[Saved data entries]
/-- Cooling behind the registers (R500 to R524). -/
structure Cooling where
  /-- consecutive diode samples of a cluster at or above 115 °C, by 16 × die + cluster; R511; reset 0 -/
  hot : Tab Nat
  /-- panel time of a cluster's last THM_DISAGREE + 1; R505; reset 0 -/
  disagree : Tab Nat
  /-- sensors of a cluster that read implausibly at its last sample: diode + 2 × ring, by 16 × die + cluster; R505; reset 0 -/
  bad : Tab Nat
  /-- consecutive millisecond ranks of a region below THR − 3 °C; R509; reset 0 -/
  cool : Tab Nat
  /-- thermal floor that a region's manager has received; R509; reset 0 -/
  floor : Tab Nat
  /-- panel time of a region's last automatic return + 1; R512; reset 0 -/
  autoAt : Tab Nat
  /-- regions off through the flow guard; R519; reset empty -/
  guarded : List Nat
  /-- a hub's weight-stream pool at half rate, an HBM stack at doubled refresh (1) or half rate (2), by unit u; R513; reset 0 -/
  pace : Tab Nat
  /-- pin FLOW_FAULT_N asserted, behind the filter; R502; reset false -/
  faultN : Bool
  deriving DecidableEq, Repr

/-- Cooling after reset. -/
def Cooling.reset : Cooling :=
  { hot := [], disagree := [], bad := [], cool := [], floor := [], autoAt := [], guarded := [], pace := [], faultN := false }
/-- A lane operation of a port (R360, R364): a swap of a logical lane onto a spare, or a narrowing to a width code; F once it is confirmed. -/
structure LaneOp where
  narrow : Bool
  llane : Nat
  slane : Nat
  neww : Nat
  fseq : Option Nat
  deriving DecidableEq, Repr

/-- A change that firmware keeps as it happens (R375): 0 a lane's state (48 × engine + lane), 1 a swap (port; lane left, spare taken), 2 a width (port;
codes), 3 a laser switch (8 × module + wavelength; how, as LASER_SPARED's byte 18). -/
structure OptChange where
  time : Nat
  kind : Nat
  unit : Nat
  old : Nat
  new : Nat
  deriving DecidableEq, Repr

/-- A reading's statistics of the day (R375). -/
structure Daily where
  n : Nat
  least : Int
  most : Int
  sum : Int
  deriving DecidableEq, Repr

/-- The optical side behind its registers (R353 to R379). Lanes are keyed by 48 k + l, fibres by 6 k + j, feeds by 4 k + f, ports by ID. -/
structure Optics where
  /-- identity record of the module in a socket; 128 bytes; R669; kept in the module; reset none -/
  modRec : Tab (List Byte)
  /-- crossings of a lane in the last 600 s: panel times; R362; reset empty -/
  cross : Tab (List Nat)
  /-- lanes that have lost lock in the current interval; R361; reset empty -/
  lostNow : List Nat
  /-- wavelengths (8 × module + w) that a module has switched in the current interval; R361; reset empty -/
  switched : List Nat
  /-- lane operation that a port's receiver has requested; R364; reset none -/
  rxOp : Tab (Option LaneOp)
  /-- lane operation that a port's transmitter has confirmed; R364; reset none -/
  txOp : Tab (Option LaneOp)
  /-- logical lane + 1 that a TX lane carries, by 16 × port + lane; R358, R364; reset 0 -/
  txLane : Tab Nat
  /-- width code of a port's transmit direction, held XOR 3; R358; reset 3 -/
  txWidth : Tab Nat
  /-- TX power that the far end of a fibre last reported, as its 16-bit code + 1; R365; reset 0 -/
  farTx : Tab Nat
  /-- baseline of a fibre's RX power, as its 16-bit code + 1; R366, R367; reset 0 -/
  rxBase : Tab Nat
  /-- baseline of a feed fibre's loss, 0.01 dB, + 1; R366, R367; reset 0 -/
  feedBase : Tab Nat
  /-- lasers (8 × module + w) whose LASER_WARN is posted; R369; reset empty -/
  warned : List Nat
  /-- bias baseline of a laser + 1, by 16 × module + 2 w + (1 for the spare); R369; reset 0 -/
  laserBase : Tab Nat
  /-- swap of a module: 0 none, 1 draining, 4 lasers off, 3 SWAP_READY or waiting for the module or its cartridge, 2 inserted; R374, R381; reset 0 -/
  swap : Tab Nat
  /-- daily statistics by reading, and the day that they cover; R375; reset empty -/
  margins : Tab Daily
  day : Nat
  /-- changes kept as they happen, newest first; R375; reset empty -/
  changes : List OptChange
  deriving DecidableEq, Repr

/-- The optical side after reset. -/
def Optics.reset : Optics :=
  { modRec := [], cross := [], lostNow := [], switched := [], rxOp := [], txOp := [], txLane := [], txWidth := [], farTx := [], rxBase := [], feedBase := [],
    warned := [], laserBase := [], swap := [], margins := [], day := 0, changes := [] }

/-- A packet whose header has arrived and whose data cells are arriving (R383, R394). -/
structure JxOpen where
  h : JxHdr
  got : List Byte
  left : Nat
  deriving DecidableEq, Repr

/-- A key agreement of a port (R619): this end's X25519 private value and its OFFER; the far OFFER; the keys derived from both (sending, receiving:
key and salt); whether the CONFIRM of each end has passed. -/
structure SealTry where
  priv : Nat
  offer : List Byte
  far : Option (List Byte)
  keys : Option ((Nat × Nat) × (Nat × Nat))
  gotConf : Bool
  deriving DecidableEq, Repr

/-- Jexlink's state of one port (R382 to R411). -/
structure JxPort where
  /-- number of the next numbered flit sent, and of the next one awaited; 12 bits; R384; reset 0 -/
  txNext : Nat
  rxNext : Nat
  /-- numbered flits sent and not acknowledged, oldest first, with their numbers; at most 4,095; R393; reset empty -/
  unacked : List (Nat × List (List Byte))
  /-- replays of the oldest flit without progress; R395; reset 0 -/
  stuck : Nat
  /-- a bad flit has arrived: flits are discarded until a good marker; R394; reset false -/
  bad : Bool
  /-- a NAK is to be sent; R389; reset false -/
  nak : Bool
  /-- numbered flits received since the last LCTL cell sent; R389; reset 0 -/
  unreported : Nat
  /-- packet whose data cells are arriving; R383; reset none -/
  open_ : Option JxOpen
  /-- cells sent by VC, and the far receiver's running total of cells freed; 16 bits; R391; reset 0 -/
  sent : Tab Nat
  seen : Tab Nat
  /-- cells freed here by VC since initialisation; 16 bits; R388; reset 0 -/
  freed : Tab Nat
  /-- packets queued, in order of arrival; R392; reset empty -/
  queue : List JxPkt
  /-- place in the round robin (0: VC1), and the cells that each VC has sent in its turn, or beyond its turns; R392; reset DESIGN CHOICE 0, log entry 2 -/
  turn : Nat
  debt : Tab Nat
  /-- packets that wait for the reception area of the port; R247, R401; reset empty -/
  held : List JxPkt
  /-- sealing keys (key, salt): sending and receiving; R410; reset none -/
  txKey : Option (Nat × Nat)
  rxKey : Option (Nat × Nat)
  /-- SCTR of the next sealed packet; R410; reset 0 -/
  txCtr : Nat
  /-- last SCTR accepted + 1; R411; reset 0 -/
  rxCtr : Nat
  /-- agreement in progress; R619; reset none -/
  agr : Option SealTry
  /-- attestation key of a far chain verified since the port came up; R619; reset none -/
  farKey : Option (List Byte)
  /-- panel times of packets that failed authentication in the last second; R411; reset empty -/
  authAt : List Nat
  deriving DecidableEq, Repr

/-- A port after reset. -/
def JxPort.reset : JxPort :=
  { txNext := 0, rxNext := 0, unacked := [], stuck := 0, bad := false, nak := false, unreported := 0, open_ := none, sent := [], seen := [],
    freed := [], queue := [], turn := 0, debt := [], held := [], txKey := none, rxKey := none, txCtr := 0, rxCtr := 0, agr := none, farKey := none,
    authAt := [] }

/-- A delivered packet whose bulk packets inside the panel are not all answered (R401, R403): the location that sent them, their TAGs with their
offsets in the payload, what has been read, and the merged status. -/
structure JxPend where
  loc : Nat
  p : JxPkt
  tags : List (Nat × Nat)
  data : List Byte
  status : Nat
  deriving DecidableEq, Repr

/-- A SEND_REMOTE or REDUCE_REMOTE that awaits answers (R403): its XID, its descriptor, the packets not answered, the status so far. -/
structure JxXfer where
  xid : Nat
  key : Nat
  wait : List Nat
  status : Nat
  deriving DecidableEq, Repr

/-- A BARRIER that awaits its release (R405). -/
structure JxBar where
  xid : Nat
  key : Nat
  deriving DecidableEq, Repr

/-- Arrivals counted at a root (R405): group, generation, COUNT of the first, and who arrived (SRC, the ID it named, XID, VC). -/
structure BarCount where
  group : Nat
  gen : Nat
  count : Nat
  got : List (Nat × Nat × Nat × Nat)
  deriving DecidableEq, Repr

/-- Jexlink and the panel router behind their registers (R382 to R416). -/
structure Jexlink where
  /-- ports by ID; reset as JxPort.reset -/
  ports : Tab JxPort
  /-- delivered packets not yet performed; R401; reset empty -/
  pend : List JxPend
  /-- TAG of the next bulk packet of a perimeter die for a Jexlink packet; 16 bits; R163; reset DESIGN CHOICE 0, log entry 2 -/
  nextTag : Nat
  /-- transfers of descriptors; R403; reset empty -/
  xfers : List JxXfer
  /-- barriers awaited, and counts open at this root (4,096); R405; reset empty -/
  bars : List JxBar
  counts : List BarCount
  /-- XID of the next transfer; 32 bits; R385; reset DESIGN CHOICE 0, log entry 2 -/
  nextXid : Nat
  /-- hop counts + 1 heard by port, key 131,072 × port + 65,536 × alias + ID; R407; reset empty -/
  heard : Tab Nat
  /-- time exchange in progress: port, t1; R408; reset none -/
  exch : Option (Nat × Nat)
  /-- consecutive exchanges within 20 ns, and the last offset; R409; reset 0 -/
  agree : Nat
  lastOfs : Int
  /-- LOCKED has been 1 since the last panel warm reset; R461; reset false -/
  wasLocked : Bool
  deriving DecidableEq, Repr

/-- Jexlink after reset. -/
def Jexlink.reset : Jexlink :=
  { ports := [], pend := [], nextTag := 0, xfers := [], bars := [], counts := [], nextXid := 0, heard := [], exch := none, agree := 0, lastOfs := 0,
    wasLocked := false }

[WORK INSTRUCTION]
Give the number of lines in the entries that hold the word "SCTR", and nothing else.

[EXPECTED ANSWER]
2